In Information Technology, Cloud Computing cannot be considered a state-of-the-art concept, owing to the fact that the idea borrows a lot from the Data Processing Service Bureaus that existed about forty years ago. Nonetheless, in the field of Information Technology, the most popular companies offer or will start to offer-in the near future-Cloud Computing services to a wide range of users that span from individuals to organizations regardless of their size. Google with Google Apps (such as Gmail, Google Calendar, and Google Docs), Microsoft with Azure, and Amazon with EC2 are some of the largest and most popular providers services (Amazon, 2017) (Google, 2017). In a simple definition, the model of Cloud Computing can be described as providing specific Information Technology services hosted on the internet, which include Software as a Service (SaaS), Infrastructure as a Service (IaaS), and Platform as a Service (PaaS) (Tejaswi & Guidici, 2011).
In most Cases, Marketing is based on efficiency and cost, whereby the concept is marketed as a cheap and efficient solution, which is bound to replace the conventional client-server model. However, the model change includes or leads to data control loss, and new issues regarding security and privacy. As such, when implementing and using Cloud Computing in businesses, caution is required to minimize or eliminate chances of either security or privacy compromise. Notably, in Europe, the first major issue in the protection of data occurred in the final years of 1960’s, when a company from Sweden procured data processing services from a service bureau in Germany regardless of different data processing legislations in both countries. With the popularity increasing at a very high rate, it is essential to take note of the resulting risks. In addition, security and privacy issues should be addressed, before Cloud Computing acquires a significant share of the market, due to their importance. According to ENISA (2009), most of the Information Technology and research bodies are conversant with risks associated with Cloud Computing and have documented them through analyses and reports.
According to Gartner (2008), while there is no section of Information and Communication Technology that Cloud Computing does not affect, the two major problems are associated with security and privacy facets of the concept, which involve loss of data control and Provider dependency. CSA (2009) argues that provider dependency and lack of data control can lead to several security and legal issues. Some of the issues can be attributed to management of identity, infrastructure, control of access compliance, management of risks, logging, and auditing, control of integrity, and risks associated with Cloud Computing dependency.

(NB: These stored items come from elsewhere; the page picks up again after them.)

-- ==== Sys2Proof/Proofs/RampMoves.lean ====
section
/-! How a channel takes a target and moves toward it, and RAMP_MOVE on every channel with its reports (O32). -/

namespace Sys2Proof.Machine

/-! ### One channel -/

namespace Channel
variable {x : Channel}

theorem takeTarget_holds {t r : Duty} (h : t = x.start ∨ r = 0) (hm : x.offOnArrival = false) :
    x.takeTarget t r = { x with state := .holding, duty := t, target := t, rate := r } :=
  (takeTarget_arrives h).trans (arrive_unmarked hm)

theorem takeTarget_turnsOff {t r : Duty} (h : t = x.start ∨ r = 0) (hm : x.offOnArrival = true) :
    x.takeTarget t r = { x with state := .off, duty := 0, target := 0, rate := 0, offOnArrival := false } :=
  (takeTarget_arrives h).trans (arrive_marked hm)

/-- Upward, a move by the rate stays below the target (R72). -/
theorem rampMove_up_short (hs : x.state = .ramping) (hd : x.duty ≤ x.target)
    (h : x.rate.toNat < x.target.toNat - x.duty.toNat) :
    x.rampMove = { x with duty := x.duty + x.rate } ∧ (x.duty + x.rate).toNat = x.duty.toNat + x.rate.toNat ∧
      x.duty.toNat + x.rate.toNat < x.target.toNat := by
  have hsum : x.duty.toNat + x.rate.toNat < x.target.toNat := by omega
  refine ⟨(rampMove_up hs hd).trans (if_pos h), ?_, hsum⟩
  rw [BitVec.toNat_add]
  exact Nat.mod_eq_of_lt (hsum.trans x.target.isLt)

/-- Upward, a target within the rate is reached (R72, R73). -/
theorem rampMove_up_arrives (hs : x.state = .ramping) (hd : x.duty ≤ x.target)
    (h : x.target.toNat - x.duty.toNat ≤ x.rate.toNat) : x.rampMove = { x with duty := x.target }.arrive :=
  (rampMove_up hs hd).trans (if_neg (Nat.not_lt.mpr h))

/-- Downward, a move by the rate stays above the target (R72). -/
theorem rampMove_down_short (hs : x.state = .ramping) (hd : x.target < x.duty)
    (h : x.rate.toNat < x.duty.toNat - x.target.toNat) :
    x.rampMove = { x with duty := x.duty - x.rate } ∧ (x.duty - x.rate).toNat = x.duty.toNat - x.rate.toNat ∧
      x.target.toNat < x.duty.toNat - x.rate.toNat := by
  refine ⟨(rampMove_down hs hd).trans (if_pos h), BitVec.toNat_sub_of_le (BitVec.le_def.mpr (by omega)), by omega⟩

/-- Downward, a target within the rate is reached (R72, R73). -/
theorem rampMove_down_arrives (hs : x.state = .ramping) (hd : x.target < x.duty)
    (h : x.duty.toNat - x.target.toNat ≤ x.rate.toNat) : x.rampMove = { x with duty := x.target }.arrive :=
  (rampMove_down hs hd).trans (if_neg (Nat.not_lt.mpr h))

end Channel

/-! ### Every channel -/

/-- Acts without an apply mark the watched channels whose state changes, on a list of channels as on one (R73, R121). -/
theorem foldl_marks_unapplied (f : State → ChanId → State) (hf : ∀ s c, ChansOnly s (f s c))
    (hget : ∀ s c d, d ≠ c → (f s c).chan d = s.chan d) (hm : ∀ (s : State) c, s.marksDisturbed (f s c) fun _ => False)
    (cs : List ChanId) (hn : cs.Nodup) (s : State) : s.marksDisturbed (cs.foldl f s) fun _ => False := by
  have h := foldl_marks f (fun _ _ => False) hf hget (fun s c => by simpa only [and_false] using hm s c)
    (fun _ _ _ _ => Iff.rfl) cs hn s
  simpa only [and_false] using h

theorem rampOn_chansOnly (s : State) (c : ChanId) : ChansOnly s (rampOn s c) := changeChan_chansOnly s c _

theorem rampOn_chan (s : State) (c d : ChanId) :
    (rampOn s c).chan d = if d = c then (s.chan c).rampMove else s.chan d := changeChan_chan s c d _

theorem rampOn_chan_other (s : State) {c d : ChanId} (h : d ≠ c) : (rampOn s c).chan d = s.chan d := by
  rw [rampOn_chan, if_neg h]

theorem rampOn_marks (s : State) (c : ChanId) : s.marksDisturbed (rampOn s c) fun _ => False := changeChan_marks s c _

theorem foldl_rampOn_marks (s : State) : s.marksDisturbed (allChans.foldl rampOn s) fun _ => False :=
  foldl_marks_unapplied rampOn rampOn_chansOnly (fun s _ _ h => rampOn_chan_other s h) rampOn_marks allChans
    nodup_allChans s

/-- A move on every channel, each with its report, moves each channel once (R72, R73). -/
theorem reported_rampOn (s : State) :
    ReportedOnly s (reported rampOn allChans s).1 ∧
      ∀ c, (reported rampOn allChans s).1.chan c = (s.chan c).rampMove := by
  obtain ⟨honly, hchan⟩ := reported_spec rampOn (fun s c => (s.chan c).rampMove) rampOn_chansOnly rampOn_chan
    (fun s c d h => by rw [rampOn_chan_other s (Ne.symm h)]) (fun _ _ d hj => by rw [hj.chan d]) allChans nodup_allChans s
  exact ⟨honly, fun c => (hchan c).trans (if_pos (mem_allChans c))⟩

theorem exec_rampMove_idle {s : State} (h : s.ready = true) (hd : s.rampMovesDue = 0) : exec .rampMove s = .next s := by
  show Host.Outcome.next (whenReady rampMove s) = _
  rw [whenReady_ready h]
  exact congrArg Host.Outcome.next (if_pos hd)

/-- A move that is due is made, one fewer being due then (log 18). -/
theorem exec_rampMove_due {s : State} (h : s.ready = true) {d : Nat} (hd : s.rampMovesDue = d + 1) :
    exec .rampMove s = .next (finishAct (reported rampOn allChans { s with rampMovesDue := d })) := by
  have hpos : s.rampMovesDue ≠ 0 := hd ▸ Nat.succ_ne_zero d
  have hleft : s.rampMovesDue - 1 = d := by rw [hd, Nat.add_sub_cancel]
  show Host.Outcome.next (whenReady rampMove s) = _
  rw [whenReady_ready h]
  unfold rampMove
  rw [if_neg hpos, hleft]

end Sys2Proof.Machine

open Sys2Proof Sys2Proof.Machine

/-- Settles O32: one channel by its cases, one act of RAMP_MOVE, the reports, and RAMP_MOVE itself. -/
theorem channelsRampToTheirTargets : Obligations.ChannelsRampToTheirTargets := by
  unfold Obligations.ChannelsRampToTheirTargets
  refine ⟨fun x => ⟨fun t r => ?_, Channel.rampMove_still, fun hs hd => ?_, fun hs hd => ?_⟩, fun s c => ?_,
    fun f s => ⟨rfl, fun c cs => rfl⟩, fun s hready => ⟨exec_rampMove_idle hready, fun d hdue => ?_⟩⟩
  · exact ⟨Channel.takeTarget_holds, Channel.takeTarget_turnsOff, Channel.takeTarget_ramps⟩
  · exact ⟨Channel.rampMove_up_short hs hd,
      fun h hm => (Channel.rampMove_up_arrives hs hd h).trans (Channel.arrive_unmarked hm),
      fun h hm => (Channel.rampMove_up_arrives hs hd h).trans (Channel.arrive_marked hm)⟩
  · exact ⟨Channel.rampMove_down_short hs hd,
      fun h hm => (Channel.rampMove_down_arrives hs hd h).trans (Channel.arrive_unmarked hm),
      fun h hm => (Channel.rampMove_down_arrives hs hd h).trans (Channel.arrive_marked hm)⟩
  · exact ⟨rampOn s c, rfl, rampOn_chansOnly s c, rampOn_chan s c, rampOn_marks s c⟩
  · have hexec := exec_rampMove_due hready hdue
    obtain ⟨honly, hchan⟩ := reported_rampOn { s with rampMovesDue := d }
    have hquiet := reported_quiet rampOn rampOn_chansOnly allChans { s with rampMovesDue := d }
    have hmarks := foldl_rampOn_marks { s with rampMovesDue := d }
    have hmoved := (foldl_rampOn { s with rampMovesDue := d }).1
    generalize reported rampOn allChans { s with rampMovesDue := d } = a at hexec honly hchan hquiet ⊢
    generalize allChans.foldl rampOn { s with rampMovesDue := d } = u at hquiet hmarks hmoved
    obtain ⟨t, ts⟩ := a
    refine ⟨t, ts, rfl, honly, hchan, hexec, fun hq => ?_⟩
    obtain ⟨rfl, rfl⟩ := Prod.mk.inj (hquiet hq)
    obtain ⟨-, hlanes, -, -, -, -, -, -, -, -, hmonitor, -⟩ := hmoved.keeps
    rw [finishAct_nil] at hexec
    exact ⟨hexec, hlanes, hmonitor, marksDisturbed_of_mem hmarks rfl rfl rfl rfl⟩

end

Some of the typical issues associated with loss of data control include that users possess adequate knowledge regarding the risk of losing control over data and using a third party for data storage on cloud (CEPIS, 2008). As such, most of the clients understand that the Cloud Computing services provider or competitors that procure services from the same provider may interfere with the integrity of data. In that regard, customers do not fully understand processing of their data in terms of time, reason, and the manner of processing. Apparently, such kind of lack of transparency contravenes the requirement of data protection, which guarantees customers the knowledge of any activity regarding their data.
Data Mining is also another issues associated with procuring data storage services on Cloud; hence, loss of control of the data. A big number of these services vendors analyze client’s data using several techniques of data mining (Microsoft, 2010). The ability by providers to analyze customer’s data can pose immense risk considering the sensitivity of data stored and processed, on cloud, by users. For instance, some of the social media applications, which entice the user to share aspects of their privacy such as sensitive photos, end up exposing them.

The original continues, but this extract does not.